── Task inputs

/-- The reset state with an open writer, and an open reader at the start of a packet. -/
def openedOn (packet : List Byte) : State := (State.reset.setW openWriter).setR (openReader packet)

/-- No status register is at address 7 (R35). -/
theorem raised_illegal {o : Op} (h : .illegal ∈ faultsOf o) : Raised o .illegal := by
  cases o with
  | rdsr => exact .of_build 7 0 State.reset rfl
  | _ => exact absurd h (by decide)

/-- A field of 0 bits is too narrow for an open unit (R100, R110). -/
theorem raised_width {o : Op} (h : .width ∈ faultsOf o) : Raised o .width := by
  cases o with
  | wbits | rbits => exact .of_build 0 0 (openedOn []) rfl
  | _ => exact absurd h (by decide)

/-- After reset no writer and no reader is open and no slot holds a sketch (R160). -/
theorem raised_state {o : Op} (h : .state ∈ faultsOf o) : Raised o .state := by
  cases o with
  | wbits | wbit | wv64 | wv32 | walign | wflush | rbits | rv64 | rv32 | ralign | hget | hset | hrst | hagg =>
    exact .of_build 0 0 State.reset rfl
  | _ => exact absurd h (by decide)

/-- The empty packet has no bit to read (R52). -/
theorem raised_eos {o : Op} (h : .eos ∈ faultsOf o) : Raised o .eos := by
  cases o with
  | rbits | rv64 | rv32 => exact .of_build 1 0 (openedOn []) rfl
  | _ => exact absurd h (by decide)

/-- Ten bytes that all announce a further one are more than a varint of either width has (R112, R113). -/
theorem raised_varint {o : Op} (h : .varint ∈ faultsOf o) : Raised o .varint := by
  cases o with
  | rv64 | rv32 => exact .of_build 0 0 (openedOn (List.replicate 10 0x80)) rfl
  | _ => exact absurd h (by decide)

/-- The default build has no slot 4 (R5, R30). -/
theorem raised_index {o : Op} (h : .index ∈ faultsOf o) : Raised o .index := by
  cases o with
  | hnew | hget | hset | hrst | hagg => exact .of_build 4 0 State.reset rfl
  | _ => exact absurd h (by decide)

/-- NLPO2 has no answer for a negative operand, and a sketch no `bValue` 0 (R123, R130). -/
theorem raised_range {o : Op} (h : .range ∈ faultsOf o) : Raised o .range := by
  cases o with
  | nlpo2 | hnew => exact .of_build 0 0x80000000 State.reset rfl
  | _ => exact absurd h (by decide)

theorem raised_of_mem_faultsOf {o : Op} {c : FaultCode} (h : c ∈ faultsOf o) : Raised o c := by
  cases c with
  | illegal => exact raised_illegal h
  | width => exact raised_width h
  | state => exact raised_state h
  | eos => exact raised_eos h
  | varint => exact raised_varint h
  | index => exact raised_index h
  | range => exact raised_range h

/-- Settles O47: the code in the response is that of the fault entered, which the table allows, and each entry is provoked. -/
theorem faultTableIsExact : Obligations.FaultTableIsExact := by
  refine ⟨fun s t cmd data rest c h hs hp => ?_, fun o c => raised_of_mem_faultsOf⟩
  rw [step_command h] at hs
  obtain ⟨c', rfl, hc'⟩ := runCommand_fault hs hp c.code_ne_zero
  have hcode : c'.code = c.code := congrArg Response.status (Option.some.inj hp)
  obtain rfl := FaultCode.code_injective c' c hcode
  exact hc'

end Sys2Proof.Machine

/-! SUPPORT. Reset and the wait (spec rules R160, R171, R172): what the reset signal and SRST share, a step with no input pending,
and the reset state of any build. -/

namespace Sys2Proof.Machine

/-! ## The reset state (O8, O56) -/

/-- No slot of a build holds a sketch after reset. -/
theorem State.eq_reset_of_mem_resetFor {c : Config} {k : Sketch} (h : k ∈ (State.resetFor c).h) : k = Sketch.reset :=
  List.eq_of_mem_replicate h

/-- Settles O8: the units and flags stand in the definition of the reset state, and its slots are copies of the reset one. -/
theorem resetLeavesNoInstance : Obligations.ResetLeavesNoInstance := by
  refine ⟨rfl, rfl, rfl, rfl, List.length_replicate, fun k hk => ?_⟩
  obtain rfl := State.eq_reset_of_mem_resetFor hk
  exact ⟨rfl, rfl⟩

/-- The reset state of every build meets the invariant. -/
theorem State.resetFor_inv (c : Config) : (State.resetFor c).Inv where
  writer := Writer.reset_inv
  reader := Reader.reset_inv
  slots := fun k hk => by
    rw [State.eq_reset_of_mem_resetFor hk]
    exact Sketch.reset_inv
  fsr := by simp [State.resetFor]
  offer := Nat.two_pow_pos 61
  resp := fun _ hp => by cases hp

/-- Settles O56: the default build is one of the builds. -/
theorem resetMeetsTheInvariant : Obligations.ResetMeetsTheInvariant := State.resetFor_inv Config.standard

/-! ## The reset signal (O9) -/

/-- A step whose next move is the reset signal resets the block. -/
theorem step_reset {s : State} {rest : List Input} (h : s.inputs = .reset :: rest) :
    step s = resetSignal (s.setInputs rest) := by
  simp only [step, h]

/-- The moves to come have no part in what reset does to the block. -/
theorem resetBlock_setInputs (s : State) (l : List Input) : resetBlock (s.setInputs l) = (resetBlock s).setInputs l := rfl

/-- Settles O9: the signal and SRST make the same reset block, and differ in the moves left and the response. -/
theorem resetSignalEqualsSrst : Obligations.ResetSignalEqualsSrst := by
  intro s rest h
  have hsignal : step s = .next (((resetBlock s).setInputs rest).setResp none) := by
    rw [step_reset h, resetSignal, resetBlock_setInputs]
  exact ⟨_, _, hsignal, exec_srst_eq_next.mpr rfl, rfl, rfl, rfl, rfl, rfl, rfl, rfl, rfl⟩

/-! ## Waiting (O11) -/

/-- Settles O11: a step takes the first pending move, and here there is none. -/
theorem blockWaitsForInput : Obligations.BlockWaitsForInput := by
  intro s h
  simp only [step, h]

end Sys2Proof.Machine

────
── Task inputs

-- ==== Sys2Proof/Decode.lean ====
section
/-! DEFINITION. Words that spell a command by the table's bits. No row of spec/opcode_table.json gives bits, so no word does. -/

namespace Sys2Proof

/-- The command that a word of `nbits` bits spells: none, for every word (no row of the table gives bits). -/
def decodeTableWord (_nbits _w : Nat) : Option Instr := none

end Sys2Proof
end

────
── Task inputs

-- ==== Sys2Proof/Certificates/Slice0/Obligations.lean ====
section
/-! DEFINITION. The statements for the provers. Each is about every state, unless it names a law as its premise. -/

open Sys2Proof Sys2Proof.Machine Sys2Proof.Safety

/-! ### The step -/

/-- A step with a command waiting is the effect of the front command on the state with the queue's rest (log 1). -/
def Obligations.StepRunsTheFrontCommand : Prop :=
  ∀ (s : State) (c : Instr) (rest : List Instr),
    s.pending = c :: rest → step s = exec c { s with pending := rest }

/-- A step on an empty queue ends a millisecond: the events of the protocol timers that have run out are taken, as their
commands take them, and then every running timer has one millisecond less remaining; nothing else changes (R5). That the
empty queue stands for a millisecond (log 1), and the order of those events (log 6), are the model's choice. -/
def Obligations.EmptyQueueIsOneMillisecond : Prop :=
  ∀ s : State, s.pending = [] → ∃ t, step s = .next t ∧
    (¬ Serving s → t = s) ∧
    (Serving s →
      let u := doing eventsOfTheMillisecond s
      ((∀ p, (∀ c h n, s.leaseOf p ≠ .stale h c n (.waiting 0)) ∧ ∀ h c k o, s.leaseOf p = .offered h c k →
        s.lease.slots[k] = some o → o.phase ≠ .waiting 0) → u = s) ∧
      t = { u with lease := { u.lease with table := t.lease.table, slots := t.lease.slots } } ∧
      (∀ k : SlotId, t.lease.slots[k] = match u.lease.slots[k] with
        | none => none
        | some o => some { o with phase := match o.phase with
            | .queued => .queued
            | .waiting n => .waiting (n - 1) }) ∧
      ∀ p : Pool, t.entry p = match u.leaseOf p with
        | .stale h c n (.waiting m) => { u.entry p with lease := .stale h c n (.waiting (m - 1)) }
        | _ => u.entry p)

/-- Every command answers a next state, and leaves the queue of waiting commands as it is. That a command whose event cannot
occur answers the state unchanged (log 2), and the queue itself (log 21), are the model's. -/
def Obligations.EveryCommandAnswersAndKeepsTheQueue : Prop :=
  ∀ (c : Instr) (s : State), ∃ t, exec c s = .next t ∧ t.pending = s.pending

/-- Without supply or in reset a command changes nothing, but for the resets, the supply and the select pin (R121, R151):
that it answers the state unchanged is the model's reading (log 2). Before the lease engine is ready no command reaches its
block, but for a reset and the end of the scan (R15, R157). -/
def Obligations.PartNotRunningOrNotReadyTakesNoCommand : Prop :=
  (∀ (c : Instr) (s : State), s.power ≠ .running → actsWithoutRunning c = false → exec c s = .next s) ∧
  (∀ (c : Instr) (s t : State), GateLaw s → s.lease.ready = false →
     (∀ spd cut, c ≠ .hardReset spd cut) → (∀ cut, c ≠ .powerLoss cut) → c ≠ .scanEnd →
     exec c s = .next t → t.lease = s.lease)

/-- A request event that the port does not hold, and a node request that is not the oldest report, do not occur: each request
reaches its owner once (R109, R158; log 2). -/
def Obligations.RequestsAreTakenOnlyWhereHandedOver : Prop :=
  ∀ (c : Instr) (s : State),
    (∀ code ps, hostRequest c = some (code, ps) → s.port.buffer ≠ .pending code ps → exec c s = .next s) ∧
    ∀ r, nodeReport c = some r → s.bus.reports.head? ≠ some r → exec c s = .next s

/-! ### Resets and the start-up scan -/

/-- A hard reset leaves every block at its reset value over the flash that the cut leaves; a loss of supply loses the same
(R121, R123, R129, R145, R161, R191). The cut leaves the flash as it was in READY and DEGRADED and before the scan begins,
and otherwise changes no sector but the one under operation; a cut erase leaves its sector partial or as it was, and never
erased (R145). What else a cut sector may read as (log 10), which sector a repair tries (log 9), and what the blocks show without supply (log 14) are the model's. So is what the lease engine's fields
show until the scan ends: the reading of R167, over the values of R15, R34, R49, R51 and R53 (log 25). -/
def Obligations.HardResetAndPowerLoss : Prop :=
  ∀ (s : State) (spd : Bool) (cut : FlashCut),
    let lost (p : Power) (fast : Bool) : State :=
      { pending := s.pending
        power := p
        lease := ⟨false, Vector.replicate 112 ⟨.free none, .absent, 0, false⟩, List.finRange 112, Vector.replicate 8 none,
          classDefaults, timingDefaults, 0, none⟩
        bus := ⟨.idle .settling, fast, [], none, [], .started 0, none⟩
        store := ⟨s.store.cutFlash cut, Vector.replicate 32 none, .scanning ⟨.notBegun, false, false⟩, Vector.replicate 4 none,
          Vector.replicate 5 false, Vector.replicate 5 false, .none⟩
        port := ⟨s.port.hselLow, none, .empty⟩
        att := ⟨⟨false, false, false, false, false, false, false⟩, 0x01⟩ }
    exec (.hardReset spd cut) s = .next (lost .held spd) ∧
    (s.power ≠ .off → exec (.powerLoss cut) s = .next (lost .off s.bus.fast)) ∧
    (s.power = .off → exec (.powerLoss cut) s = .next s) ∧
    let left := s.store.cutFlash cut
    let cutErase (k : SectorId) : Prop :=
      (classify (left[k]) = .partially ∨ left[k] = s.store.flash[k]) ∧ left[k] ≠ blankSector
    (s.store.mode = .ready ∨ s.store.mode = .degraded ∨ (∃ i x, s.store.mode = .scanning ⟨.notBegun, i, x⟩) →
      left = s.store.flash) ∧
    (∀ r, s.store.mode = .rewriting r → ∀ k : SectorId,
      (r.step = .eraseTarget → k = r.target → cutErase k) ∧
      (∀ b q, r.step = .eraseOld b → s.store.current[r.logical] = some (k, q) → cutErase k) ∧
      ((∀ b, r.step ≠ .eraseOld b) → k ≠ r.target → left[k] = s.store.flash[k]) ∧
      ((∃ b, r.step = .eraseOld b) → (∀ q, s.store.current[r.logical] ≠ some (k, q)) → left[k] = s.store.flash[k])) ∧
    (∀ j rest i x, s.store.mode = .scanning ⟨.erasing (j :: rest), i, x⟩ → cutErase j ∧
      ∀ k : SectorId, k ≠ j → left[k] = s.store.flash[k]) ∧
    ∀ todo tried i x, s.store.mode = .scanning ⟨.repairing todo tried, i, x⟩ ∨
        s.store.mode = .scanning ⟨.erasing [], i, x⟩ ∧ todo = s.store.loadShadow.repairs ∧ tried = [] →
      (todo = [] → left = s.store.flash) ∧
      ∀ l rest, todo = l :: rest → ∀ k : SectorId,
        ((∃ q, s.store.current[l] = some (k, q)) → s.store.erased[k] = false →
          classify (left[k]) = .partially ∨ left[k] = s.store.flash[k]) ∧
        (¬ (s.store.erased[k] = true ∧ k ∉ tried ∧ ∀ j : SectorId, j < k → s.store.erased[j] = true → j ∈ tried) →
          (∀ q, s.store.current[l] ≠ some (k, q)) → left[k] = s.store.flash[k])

────

Take exactly the lines from the one containing "is provoked. -/" through the one containing "SUPPORT. Reset and" in the data above, and output them with nothing added.

**Result of the exercise**
/-- Settles O47: the code in the response is that of the fault entered, which the table allows, and each entry is provoked. -/
theorem faultTableIsExact : Obligations.FaultTableIsExact := by
  refine ⟨fun s t cmd data rest c h hs hp => ?_, fun o c => raised_of_mem_faultsOf⟩
  rw [step_command h] at hs
  obtain ⟨c', rfl, hc'⟩ := runCommand_fault hs hp c.code_ne_zero
  have hcode : c'.code = c.code := congrArg Response.status (Option.some.inj hp)
  obtain rfl := FaultCode.code_injective c' c hcode
  exact hc'

end Sys2Proof.Machine

/-! SUPPORT. Reset and the wait (spec rules R160, R171, R172): what the reset signal and SRST share, a step with no input pending,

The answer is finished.